Once the line containing "inductive ExecOutcome (i" is found in the entries below, restate it and each following line word for word, stopping after the line containing "(.next (s.reply st))".
*****
-- ==== Sys2Proof/Machine/Dispatch.lean ====
section
/-! DEFINITION. The meaning of an instruction: one arm for each constructor of `Instr`. -/

namespace Sys2Proof.Machine

def exec (i : Instr) (s : State) : Host.Outcome State Fault Refusal :=
  match i with
  | .noop argv => Sys2Proof.Machine.execNoop argv s
  | .clear argv => Sys2Proof.Machine.execClear argv s
  | .write argv => Sys2Proof.Machine.execWrite argv s
  | .select argv => Sys2Proof.Machine.execSelect argv s
  | .load argv => Sys2Proof.Machine.execLoad argv s
  | .clock argv => Sys2Proof.Machine.execClock argv s
  | .stop argv => Sys2Proof.Machine.execStop argv s
  | .invalid argv => Sys2Proof.Machine.execInvalid argv s
  | .overlong => Sys2Proof.Machine.execOverlong s

end Sys2Proof.Machine
end

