-- ==== Sys2Proof/Machine/Scheduler.lean ====
section
/-! DEFINITION. The command unit's step (00_scope.md R3, 10_state.md R29) and the interleaving of the agents (20_memory.md R51). -/

namespace Sys2Proof.Machine

/-- CU's turn: it takes the host's next line, decodes it and executes it; with no line it waits (R29, R201). -/
def cuStep (s : State) : Result :=
  match s.input with
  | [] => .next s
  | line :: rest => exec (decode line) (s.setInput rest)

/-- The host link's connection-reset event: it keeps every piece of block state (70_reset_and_hazards.md R203). -/
def hostReconnect (s : State) : State := s

/-- Whose turn is next: the schedule's, or a free choice once it is used up (R51). -/
def nextTurn (s : State) : Turn := (s.sched.head?).getD (Config.freeTurn s.tick)

/-- The state with that choice made: the turn is gone from the schedule, or the free choice is counted. -/
def consumeTurn (s : State) : State :=
  match s.sched with
  | [] => { s with tick := s.tick + 1 }
  | _ :: rest => { s with sched := rest }

/-- One turn (R3, R203). -/
def takeTurn (t : Turn) (s : State) : Result :=
  match t with
  | .agent .cu => cuStep s
  | .agent .fill => .next (fillStep s)
  | .agent .ser => .next (serStep s)
  | .agent .ch => .next (chStep s)
  | .reconnect => .next (hostReconnect s)

/-- The host presents a line, and the command unit has the next turn. -/
def presentLine (s : State) (line : Line) : State :=
  { s with input := line :: s.input, sched := .agent .cu :: s.sched }

end Sys2Proof.Machine
end

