-- ==== Sys2Proof/Safety.lean ====
section
/-! DEFINITION. The terms in which claims speak of runs: quiescence (42_serializer.md R157), runs, and weak fairness (R156). -/

namespace Sys2Proof.Machine

/-- The four conditions of a quiescent run end (R157). -/
def Quiescent (s : State) : Prop :=
  s.input = [] ∧ s.txq = [] ∧ s.done = false ∧ s.clkEn = false

/-- The uniform matrix that every reachable state holds (R22). -/
def UniformMatrix (s : State) : Prop := ∀ n : Fin 32, s.sw[n] = s.sw[(0 : Fin 32)]

/-- The transmit queue is within its capacity (R27). -/
def QueueWithinCapacity (s : State) : Prop := s.txq.length ≤ s.cfg.txqCap

/-- An armed strobe has something that will complete: queued bytes, or a completion already raised (R157). -/
def ArmedStrobeHasCompletion (s : State) : Prop := s.pend = true → s.txq ≠ [] ∨ s.done = true

/-- The invariant of every step: the queue is within its capacity and the matrix is uniform (R22, R27). -/
def MachineInv (s : State) : Prop := QueueWithinCapacity s ∧ UniformMatrix s

/-- The value a frame-starting command writes into every switch: CLEAR's 0 and SELECT's mask; none for every other instruction
and for a SELECT whose operands are rejected (41_commands.md R121, R123). -/
def frameCommandValue : Instr → Option Switch
  | .clear _ => some 0
  | .select [[c]] => some (mask c)
  | _ => none

/-- The events of shifting out a list of bytes (R150). -/
def shiftedOut (bs : List Byte) : List Event := bs.map Event.wireByte

/-- `n` turns of the serializer. -/
def serTurns (n : Nat) : List Turn := List.replicate n (.agent .ser)

/-- The frame of a uniform matrix, as the bytes pushed into the queue (40_codec.md R101). -/
def uniformFrame (v : Switch) : List Byte := (pack (Vector.replicate 32 v)).toList

/-- The instruction this step executes, if it is CU's turn and the host has presented a line. -/
def executing (s : State) : Option Instr :=
  if nextTurn s = .agent .cu then (s.input.head?).map decode else none

/-- `k` steps, stopping at the first fault or refusal: the host's `Core.run` of this machine, in this machine's own types. After a
fault no later step runs (60_exceptions.md R192). -/
def runSteps : Nat → State → Result
  | 0, s => .next s
  | k + 1, s =>
    match step s with
    | .next t => runSteps k t
    | .fault r => .fault r
    | .refused r => .refused r

/-- An infinite run: every step answers the next state. -/
def IsRun (r : Nat → State) : Prop := ∀ k, step (r k) = .next (r (k + 1))

/-- Weak fairness of an agent in a run: if it stays enabled it eventually has a turn (R156). For SER this is the premise that the
transport does not wedge. -/
def WeaklyFair (a : Agent) (r : Nat → State) : Prop :=
  ∀ k, (∀ j, k ≤ j → enabled a (r j) = true) → ∃ j, k ≤ j ∧ nextTurn (r j) = .agent a

end Sys2Proof.Machine
end

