-- ==== Sys2Proof/Laws/Ops.lean ====
section
/-! SUPPORT. What each shared operation can do, said once: START_FRAME, the clock gate, the commands, and the agents' turns. -/

namespace Sys2Proof.Machine

/-! ## Parameters -/

@[simp] theorem Config.maxTokens_eq : Config.maxTokens = 12 := rfl
@[simp] theorem Config.lowWater_eq : Config.lowWater = 4 := rfl
@[simp] theorem Config.frameBytes_eq : Config.frameBytes = 20 := rfl
@[simp] theorem Config.idleByte_eq : Config.idleByte = 0x00 := rfl

theorem Config.frame_fits (c : Config) : 20 ≤ c.txqCap := Nat.le_add_left _ _

theorem frame_toList_length (f : Frame) : f.toList.length = 20 := by simp

theorem uniformFrame_length (v : Switch) : (uniformFrame v).length = 20 := by simp [uniformFrame]

/-! ## START_FRAME and the commands that call it -/

/-- The state a frame-starting command leaves when the queue has room (R110, R121, R123). -/
def frameStarted (v : Switch) (s : State) : State :=
  { s with sw := Vector.replicate 32 v, pend := true, frame := pack (Vector.replicate 32 v),
           txq := s.txq ++ uniformFrame v, statuses := s.statuses ++ [.ok] }

@[simp] theorem frameStarted_cfg (v : Switch) (s : State) : (frameStarted v s).cfg = s.cfg := rfl
@[simp] theorem frameStarted_sw (v : Switch) (s : State) : (frameStarted v s).sw = Vector.replicate 32 v := rfl
@[simp] theorem frameStarted_clkEn (v : Switch) (s : State) : (frameStarted v s).clkEn = s.clkEn := rfl
@[simp] theorem frameStarted_pend (v : Switch) (s : State) : (frameStarted v s).pend = true := rfl
@[simp] theorem frameStarted_done (v : Switch) (s : State) : (frameStarted v s).done = s.done := rfl
@[simp] theorem frameStarted_frame (v : Switch) (s : State) : (frameStarted v s).frame = pack (Vector.replicate 32 v) := rfl
@[simp] theorem frameStarted_txq (v : Switch) (s : State) : (frameStarted v s).txq = s.txq ++ uniformFrame v := rfl
@[simp] theorem frameStarted_trace (v : Switch) (s : State) : (frameStarted v s).trace = s.trace := rfl
@[simp] theorem frameStarted_statuses (v : Switch) (s : State) : (frameStarted v s).statuses = s.statuses ++ [.ok] := rfl
@[simp] theorem frameStarted_input (v : Switch) (s : State) : (frameStarted v s).input = s.input := rfl
@[simp] theorem frameStarted_sched (v : Switch) (s : State) : (frameStarted v s).sched = s.sched := rfl
@[simp] theorem frameStarted_tick (v : Switch) (s : State) : (frameStarted v s).tick = s.tick := rfl

theorem writeAndTransmit_of_room {s : State} {v : Switch} (h : s.txq.length + 20 ≤ s.cfg.txqCap) :
    writeAndTransmit v s = .next (frameStarted v s) := by
  simp only [writeAndTransmit, startFrame]
  rw [if_neg (by simpa using h)]
  rfl

theorem writeAndTransmit_of_full {s : State} {v : Switch} (h : s.cfg.txqCap < s.txq.length + 20) :
    writeAndTransmit v s = .fault .txQueueOverflow := by
  simp only [writeAndTransmit, startFrame]
  rw [if_pos (by simpa using h)]
  rfl

theorem clockGate_on {s : State} {run : State → Result} (h : s.clkEn = true) :
    clockGate s run = .next (s.reply .clockActiveError) := by simp [clockGate, h]

theorem clockGate_off {s : State} {run : State → Result} (h : s.clkEn = false) : clockGate s run = run s := by
  simp [clockGate, h]

theorem selectOperand_cases (argv : List Token) :
    (argv.length ≠ 1 ∧ selectOperand argv = .rejected .argCountError) ∨
    (∃ t, argv = [t] ∧ t.length ≠ 1 ∧ selectOperand argv = .rejected .argFormatError) ∨
    (∃ c, argv = [[c]] ∧ selectOperand argv = .byte c) := by
  match argv with
  | [] => exact .inl ⟨by simp, rfl⟩
  | [[]] => exact .inr (.inl ⟨[], rfl, by simp, rfl⟩)
  | [[c]] => exact .inr (.inr ⟨c, rfl, rfl⟩)
  | [c :: d :: t] => exact .inr (.inl ⟨c :: d :: t, rfl, by simp, rfl⟩)
  | a :: b :: t => exact .inl ⟨by simp, by simp [selectOperand]⟩

/-- Only CLEAR and SELECT start frames. -/
theorem frameCommandValue_shape {i : Instr} {v : Switch} (h : frameCommandValue i = some v) :
    (∃ argv, i = .clear argv) ∨ ∃ argv, i = .select argv := by
  cases i <;> simp_all [frameCommandValue]

theorem frameCommandValue_ne_clock {i : Instr} {v : Switch} (h : frameCommandValue i = some v) (argv : List Token) :
    i ≠ .clock argv := by
  rintro rfl; simp [frameCommandValue] at h

theorem frameCommandValue_ne_stop {i : Instr} {v : Switch} (h : frameCommandValue i = some v) (argv : List Token) :
    i ≠ .stop argv := by
  rintro rfl; simp [frameCommandValue] at h

/-- Everything a frame-starting command can do. -/
theorem exec_frameCommand {i : Instr} {v : Switch} (hi : frameCommandValue i = some v) (s : State) :
    (s.clkEn = true ∧ exec i s = .next (s.reply .clockActiveError)) ∨
    (s.clkEn = false ∧ s.txq.length + 20 ≤ s.cfg.txqCap ∧ exec i s = .next (frameStarted v s)) ∨
    (s.clkEn = false ∧ s.cfg.txqCap < s.txq.length + 20 ∧ exec i s = .fault .txQueueOverflow) := by
  have hexec : exec i s = clockGate s (writeAndTransmit v) := by
    cases i with
    | clear argv => cases hi; rfl
    | select argv =>
      obtain ⟨h, -⟩ | ⟨t, rfl, ht, -⟩ | ⟨c, rfl, -⟩ := selectOperand_cases argv
      · match argv, h, hi with
        | [[c]], h, _ => simp at h
      · match t, ht, hi with
        | [c], ht, _ => simp at ht
      · cases hi; rfl
    | _ => simp [frameCommandValue] at hi
  cases hc : s.clkEn
  · rw [hexec, clockGate_off hc]
    by_cases hroom : s.txq.length + 20 ≤ s.cfg.txqCap
    · exact .inr (.inl ⟨rfl, hroom, writeAndTransmit_of_room hroom⟩)
    · exact .inr (.inr ⟨rfl, by omega, writeAndTransmit_of_full (by omega)⟩)
  · exact .inl ⟨rfl, by rw [hexec, clockGate_on hc]⟩

/-- Everything an instruction can do, by the outcome it answers. -/
inductive ExecOutcome (i : Instr) (s : State) : Result → Prop
  | statusOnly (st : Status) (hok : st = .ok → ∃ argv, i = .noop argv) (hclock : ∀ argv, i ≠ .clock argv)
      (hstop : ∀ argv, i ≠ .stop argv) : ExecOutcome i s (.next (s.reply st))
  | frame (v : Switch) (hv : frameCommandValue i = some v) (hclk : s.clkEn = false)
      (hroom : s.txq.length + 20 ≤ s.cfg.txqCap) : ExecOutcome i s (.next (frameStarted v s))
  | strobed (argv : List Token) (hi : i = .load argv) (hclk : s.clkEn = false) :
      ExecOutcome i s (.next ((s.emit .strobe).reply .ok))
  | clockSet (argv : List Token) (hi : i = .clock argv) : ExecOutcome i s (.next ((s.setClkEn true).reply .ok))
  | stopped (argv : List Token) (hi : i = .stop argv) :
      ExecOutcome i s (.next (((s.setClkEn false).clearTxq).reply .ok))
  | overflow (v : Switch) (hv : frameCommandValue i = some v) (hclk : s.clkEn = false)
      (hfull : s.cfg.txqCap < s.txq.length + 20) : ExecOutcome i s (.fault .txQueueOverflow)

theorem execOutcome_frameCommand {i : Instr} {v : Switch} (hv : frameCommandValue i = some v) (s : State)
    (hclock : ∀ argv, i ≠ .clock argv) (hstop : ∀ argv, i ≠ .stop argv) : ExecOutcome i s (exec i s) := by
  obtain ⟨-, h⟩ | ⟨hc, hr, h⟩ | ⟨hc, hr, h⟩ := exec_frameCommand hv s <;> rw [h]
  · exact .statusOnly _ (by simp) hclock hstop
  · exact .frame v hv hc hr
  · exact .overflow v hv hc hr

theorem exec_outcome (i : Instr) (s : State) : ExecOutcome i s (exec i s) := by
  cases i with
  | noop argv => exact .statusOnly _ (fun _ => ⟨argv, rfl⟩) (by simp) (by simp)
  | clear argv => exact execOutcome_frameCommand rfl s (by simp) (by simp)
  | write argv => exact .statusOnly _ (by simp) (by simp) (by simp)
  | select argv =>
    obtain ⟨-, h⟩ | ⟨t, rfl, -, h⟩ | ⟨c, rfl, -⟩ := selectOperand_cases argv
    · simp only [exec, execSelect, h]
      exact .statusOnly _ (by simp) (by simp) (by simp)
    · simp only [exec, execSelect, h]
      exact .statusOnly _ (by simp) (by simp) (by simp)
    · exact execOutcome_frameCommand rfl s (by simp) (by simp)
  | load argv =>
    simp only [exec, execLoad]
    cases hc : s.clkEn
    · rw [clockGate_off hc]; exact .strobed argv rfl hc
    · rw [clockGate_on hc]; exact .statusOnly _ (by simp) (by simp) (by simp)
  | clock argv => exact .clockSet argv rfl
  | stop argv => exact .stopped argv rfl
  | invalid argv => exact .statusOnly _ (by simp) (by simp) (by simp)
  | overlong => exact .statusOnly _ (by simp) (by simp) (by simp)

/-! ## The agents' turns -/

theorem serStep_nil {s : State} (h : s.txq = []) : serStep s = s := by simp [serStep, h]

theorem serStep_cons {s : State} {b : Byte} {rest : List Byte} (h : s.txq = b :: rest) :
    serStep s = { s with txq := rest, trace := s.trace ++ [.wireByte b], done := s.done || rest.isEmpty } := by
  cases rest <;> simp [serStep, h, shiftOut, State.setTxq, State.emit, State.setDone]

theorem chStep_idle {s : State} (h : s.done = false) : chStep s = s := by simp [chStep, h]

theorem chStep_unarmed {s : State} (h : s.done = true) (hp : s.pend = false) : chStep s = { s with done := false } := by
  simp [chStep, h, handleCompletion, hp, State.setDone]

theorem chStep_armed {s : State} (h : s.done = true) (hp : s.pend = true) :
    chStep s = { s with done := false, pend := false, trace := s.trace ++ [.strobe] } := by
  simp [chStep, h, handleCompletion, hp, State.setDone, State.setPend, State.emit]

theorem fillStep_enabled {s : State} (h : s.clkEn = true) (hq : s.txq.length < 4) :
    fillStep s = { s with txq := s.txq ++ [0x00] } := by
  simp [fillStep, fillEnabled, h, hq, State.pushBytes]

theorem fillStep_idle {s : State} (h : s.clkEn = false ∨ 4 ≤ s.txq.length) : fillStep s = s := by
  have : fillEnabled s = false := by
    rcases h with h | h <;> simp [fillEnabled, h]
  simp [fillStep, this]

theorem cuStep_nil {s : State} (h : s.input = []) : cuStep s = .next s := by simp [cuStep, h]

theorem cuStep_cons {s : State} {line : Line} {rest : List Line} (h : s.input = line :: rest) :
    cuStep s = exec (decode line) { s with input := rest } := by simp [cuStep, h, State.setInput]

/-! ## What the trace says of the bus and the strobe line -/

@[simp] theorem wireBytes_append (a b : List Event) : wireBytes (a ++ b) = wireBytes a ++ wireBytes b := by
  induction a with
  | nil => rfl
  | cons e a ih => cases e <;> simp [wireBytes, ih]

@[simp] theorem strobes_append (a b : List Event) : strobes (a ++ b) = strobes a + strobes b := by
  induction a with
  | nil => simp [strobes]
  | cons e a ih => cases e <;> simp [strobes, ih]; omega

@[simp] theorem wireBytes_wireByte (b : Byte) : wireBytes [.wireByte b] = [b] := rfl
@[simp] theorem wireBytes_strobe : wireBytes [.strobe] = [] := rfl
@[simp] theorem strobes_wireByte (b : Byte) : strobes [.wireByte b] = 0 := rfl
@[simp] theorem strobes_strobe : strobes [.strobe] = 1 := rfl

end Sys2Proof.Machine
end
*****
**Solved exercise:**
inductive ExecOutcome (i : Instr) (s : State) : Result → Prop
  | statusOnly (st : Status) (hok : st = .ok → ∃ argv, i = .noop argv) (hclock : ∀ argv, i ≠ .clock argv)
      (hstop : ∀ argv, i ≠ .stop argv) : ExecOutcome i s (.next (s.reply st))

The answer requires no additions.